--- Data to process ---
/-- The shared break sequence with nothing to be written: an entry under Reset. No step reads the byte `d` that the first cycle
read, whatever answered it; `bus` is the trace of that cycle. -/
theorem break_reset {d : Byte} {bus : List BusCycle}
    (h : ReachesFrom o D s ir 1 7 { View.breakFirst s op ir .reset pc a with data := d, trace := bus }) (q : Quiet s) (hj : s.jammed = false)
    (hD : D ir = breakSequence) :
    ∃ u, o = .next u ∧
      RetiresWith (s.rstCnt - 2) s u (breakArch .reset s) (pushedFrame .reset s)
        (bus ++ frameBus .reset s ++ [rd s.mem 0xFFFC, rd s.mem 0xFFFD]) ∧ u.intent ≠ .irq ∧
      (s.nmiLatch = 0 → nmiEdge s = false → u.intent = .none) := by
  unfold breakArch frameBus
  rw [← byte_sub_two_one, ← byte_sub_one_one]
  have h6 := h
    |>.readAt hD (fun u => u.toS (u.S - 1)) (fun u => stk u.S) (fun _ => keeps) rfl
    |>.readAt hD (fun u => u.toS (u.S - 1)) (fun u => stk u.S) (fun _ => keeps) rfl
    |>.readAt hD (fun u => u.toS (u.S - 1)) (fun u => stk u.S) (fun _ => keeps) rfl
    |>.readAt hD (fun u => { (u.toAD 0xFFFC).toP { u.P with I := true } with rstCnt := u.rstCnt - 1 })
      (fun u => 0xFFFC) (fun _ => keeps) rfl
    |>.readAt hD (fun u => { u.toTMP u.data with rstCnt := u.rstCnt - 1 }) (fun u => u.AD + 1) (fun _ => keeps) rfl
  have hb : bus ++ [rd s.mem (stk (regS s))] ++ [rd s.mem (stk (regS s - 1))] ++ [rd s.mem (stk (regS s - 1 - 1))] ++
      [rd s.mem 0xFFFC] ++ [rd s.mem 0xFFFD] =
      bus ++ [rd s.mem (stk (regS s)), rd s.mem (stk (regS s - 1)), rd s.mem (stk (regS s - 1 - 1))] ++
        [rd s.mem 0xFFFC, rd s.mem 0xFFFD] := by
    simp only [List.append_assoc, List.cons_append, List.nil_append]
  obtain ⟨u, hu, hret, hint⟩ := break_ends h6 q hj hD rfl ⟨_, rfl⟩ rfl rfl hb rfl
  refine ⟨u, hu, hret, hint ▸ ite_nmi_ne_irq _, fun hl he => hint.trans (if_neg ?_)⟩
  show ¬ decide (shiftIn (shiftIn (shiftIn (shiftIn (shiftIn (shiftIn (shiftIn s.nmiLatch (nmiEdge s)) (s.pins.nmiN && !s.pins.nmiN))
    (s.pins.nmiN && !s.pins.nmiN)) (s.pins.nmiN && !s.pins.nmiN)) (s.pins.nmiN && !s.pins.nmiN)) (s.pins.nmiN && !s.pins.nmiN))
    (s.pins.nmiN && !s.pins.nmiN) &&& 0xFFFC ≠ 0) = true
  rw [hl, he, show (s.pins.nmiN && !s.pins.nmiN) = false by cases s.pins.nmiN <;> rfl]
  decide

/-- Memory after a break sequence's three pushes. -/
def breakMem (s : State) (pc : Addr) (b : Bool) : Memory :=
  ((s.mem.write (stk (regS s)) (hi pc)).write (stk (regS s - 1)) (lo pc)).write (stk (regS s - 2)) (pack s.P b)

theorem breakPush_eq {x : State} {b : Byte} (h : x.intent ≠ .reset) : breakPush b x = push b x := by
  unfold breakPush; cases hx : x.intent <;> first | rfl | exact absurd hx h

/-- The three pushes of a break sequence, from its step 1 to its step 4. -/
theorem break_pushes {i : Intent} (h : Reaches D s op ir 1 7 (View.breakFirst s op ir i pc a)) (hi' : i ≠ .reset)
    (hD : D ir = breakSequence) :
    ∃ v, Reaches D s op ir 4 4 v ∧
      v.regs = { arch s with S := regS s - 3, PC := pc } ∧ v.mem = breakMem s pc (decide (i = .none)) ∧
      v.trace = [rd s.mem a, wr (stk (regS s)) (hi pc), wr (stk (regS s - 1)) (lo pc),
        wr (stk (regS s - 2)) (pack s.P (decide (i = .none)))] ∧
      v.rstCnt = s.rstCnt ∧ v.intent = i ∧
      v.nmiLatch = shiftIn (shiftIn (shiftIn (shiftIn s.nmiLatch (nmiEdge s)) (s.pins.nmiN && !s.pins.nmiN))
        (s.pins.nmiN && !s.pins.nmiN)) (s.pins.nmiN && !s.pins.nmiN) ∧ v.nmiPrev = s.pins.nmiN := by
  unfold breakMem
  rw [← byte_sub_two_one, ← byte_sub_one_one]
  have h2 := h.writeAt hD (fun u => u.toS (u.S - 1)) (fun u => stk u.S) (fun u => hi u.PC) (fun _ => keeps)
    (congrArg (fun x => some (x, Advance.next)) (breakPush_eq hi'))
  have h3 := h2.writeAt hD (fun u => u.toS (u.S - 1)) (fun u => stk u.S) (fun u => lo u.PC) (fun _ => keeps)
    (congrArg (fun x => some (x, Advance.next)) (breakPush_eq hi'))
  have h4 := h3.writeAt hD (fun u => u.toS (u.S - 1)) (fun u => stk u.S) (fun u => pack u.P (decide (u.intent = .none)))
    (fun _ => keeps) (congrArg (fun x => some (x, Advance.next)) (breakPush_eq hi'))
  exact ⟨_, h4, rfl, rfl, rfl, rfl, rfl, rfl, rfl⟩

/-- Step 4 of a break sequence that is not a reset's. -/
theorem break_step4 {x : State} (h : x.intent ≠ .reset) :
    breakSequence 4 x =
      some (busRead (vectorAddr x) { vectorTake x with AD := vectorAddr x, P := { x.P with I := true } }, .next) := by
  have hP : (vectorTake x).P = x.P := by
    unfold vectorTake; cases hx : x.intent <;> simp only [] <;> first | rfl | (split <;> rfl)
  have hI : (vectorTake x).intent ≠ .reset := by
    unfold vectorTake
    cases hx : x.intent with
    | reset => exact absurd hx h
    | nmi => simp only [hx]; decide
    | none | irq => simp only []; split <;> simp [hx]
  have hc : ∀ y : State, y.intent ≠ .reset → countReset y = y := by
    intro y hy; unfold countReset; cases hh : y.intent <;> first | rfl | exact absurd hh hy
  refine Eq.trans (show breakSequence 4 x = some (countReset { busRead (vectorAddr x) { vectorTake x with AD := vectorAddr x }
    with P := { (vectorTake x).P with I := true } }, Advance.next) from rfl) ?_
  rw [hP, hc]
  · rfl
  · exact hI

/-- The registers after an entry that takes the vector `va` from memory `m`. -/
def breakRegs (s : State) (m : Memory) (va : Addr) : Arch :=
  { arch s with S := regS s - 3, P := { s.P with I := true }, PC := cat (m.read (va + 1)) (m.read va) }

/-- The steps of a break sequence after the pushes, for a step 4 that reads the vector `va` and leaves no reset intent. -/
theorem break_vector {v : View} {i : Intent} {m : Memory} {bus : List BusCycle} {va : Addr} (w : View)
    (h : Reaches D s op ir 4 4 v) (q : Quiet s) (hj : s.jammed = false) (hD : D ir = breakSequence)
    (hr : v.regs = { arch s with S := regS s - 3, PC := pc }) (hm : v.mem = m) (hb : v.trace = bus) (hrc : v.rstCnt = s.rstCnt)
    (hw : w = { v.enter s with AD := va, P := { v.P with I := true }, intent := w.intent, nmiLatch := w.nmiLatch })
    (hwi : w.intent = i) (hi' : i ≠ .reset)
    (hd : breakSequence 4 (low s (v.enter s)) = some (busRead va (low s w), .next)) :
    ∃ u, runCycles D longestRun (clearTrace (supplyOpcode op s)) = .next u ∧
      RetiresWith s.rstCnt s u (breakRegs s m va) m (bus ++ [rd m va, rd m (va + 1)]) ∧ u.intent ≠ .irq := by
  have hP : v.P = s.P := congrArg Arch.P hr
  have h5 := h.readAt hD (fun u => { u.toAD va with P := { v.P with I := true }, intent := w.intent, nmiLatch := w.nmiLatch })
    (fun _ => va) (fun _ => keeps) (by rw [hd]; exact congrArg (fun x => some (busRead va (low s x), Advance.next)) hw)
  have h6 : Reaches D s op ir 6 2 _ := h5.readAt hD (fun u => u.toTMP u.data) (fun u => u.AD + 1) (fun _ => keeps) (by
    show some (countReset _, Advance.next) = _
    have e : ∀ x : State, x.intent = i → countReset x = x := by
      intro x hx; unfold countReset; rw [hx]; cases i <;> first | rfl | exact absurd rfl hi'
    rw [e _ hwi]; rfl)
  have hS : v.regs.S = regS s - 3 := congrArg Arch.S hr
  have H := break_ends (b := breakRegs s m va) (m := m) (bus := bus ++ [rd m va, rd m (va + 1)]) (rc := s.rstCnt) h6 q hj hD rfl
    ⟨_, rfl⟩
  have H : ∃ u, runCycles D longestRun (clearTrace (supplyOpcode op s)) = .next u ∧
      RetiresWith s.rstCnt s u (breakRegs s m va) m (bus ++ [rd m va, rd m (va + 1)]) ∧ u.intent = _ := H ?_ hm ?_ hrc
  · obtain ⟨u, hu, hret, hint⟩ := H
    exact ⟨u, hu, hret, hint ▸ ite_nmi_ne_irq _⟩
  · have hA : v.A = regA s := congrArg Arch.A hr
    have hX : v.X = regX s := congrArg Arch.X hr
    have hY : v.Y = regY s := congrArg Arch.Y hr
    have hS : v.S = regS s - 3 := congrArg Arch.S hr
    simp only [View.regs, View.readCycle, View.enter, View.toTMP, View.toAD, breakRegs, arch, hA, hX, hY, hS, hP, hm]
  · simp only [View.readCycle, View.enter, View.toTMP, View.toAD, hb, hm, List.append_assoc, List.singleton_append]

--- Exercise ---
For this exercise, repeat exactly the lines of the data above from the one with "u.intent ≠ .irq := by" down to the one with "(fun _ => va)", both end lines included.

--- Exercise solution ---
      RetiresWith s.rstCnt s u (breakRegs s m va) m (bus ++ [rd m va, rd m (va + 1)]) ∧ u.intent ≠ .irq := by
  have hP : v.P = s.P := congrArg Arch.P hr
  have h5 := h.readAt hD (fun u => { u.toAD va with P := { v.P with I := true }, intent := w.intent, nmiLatch := w.nmiLatch })
    (fun _ => va) (fun _ => keeps) (by rw [hd]; exact congrArg (fun x => some (busRead va (low s x), Advance.next)) hw)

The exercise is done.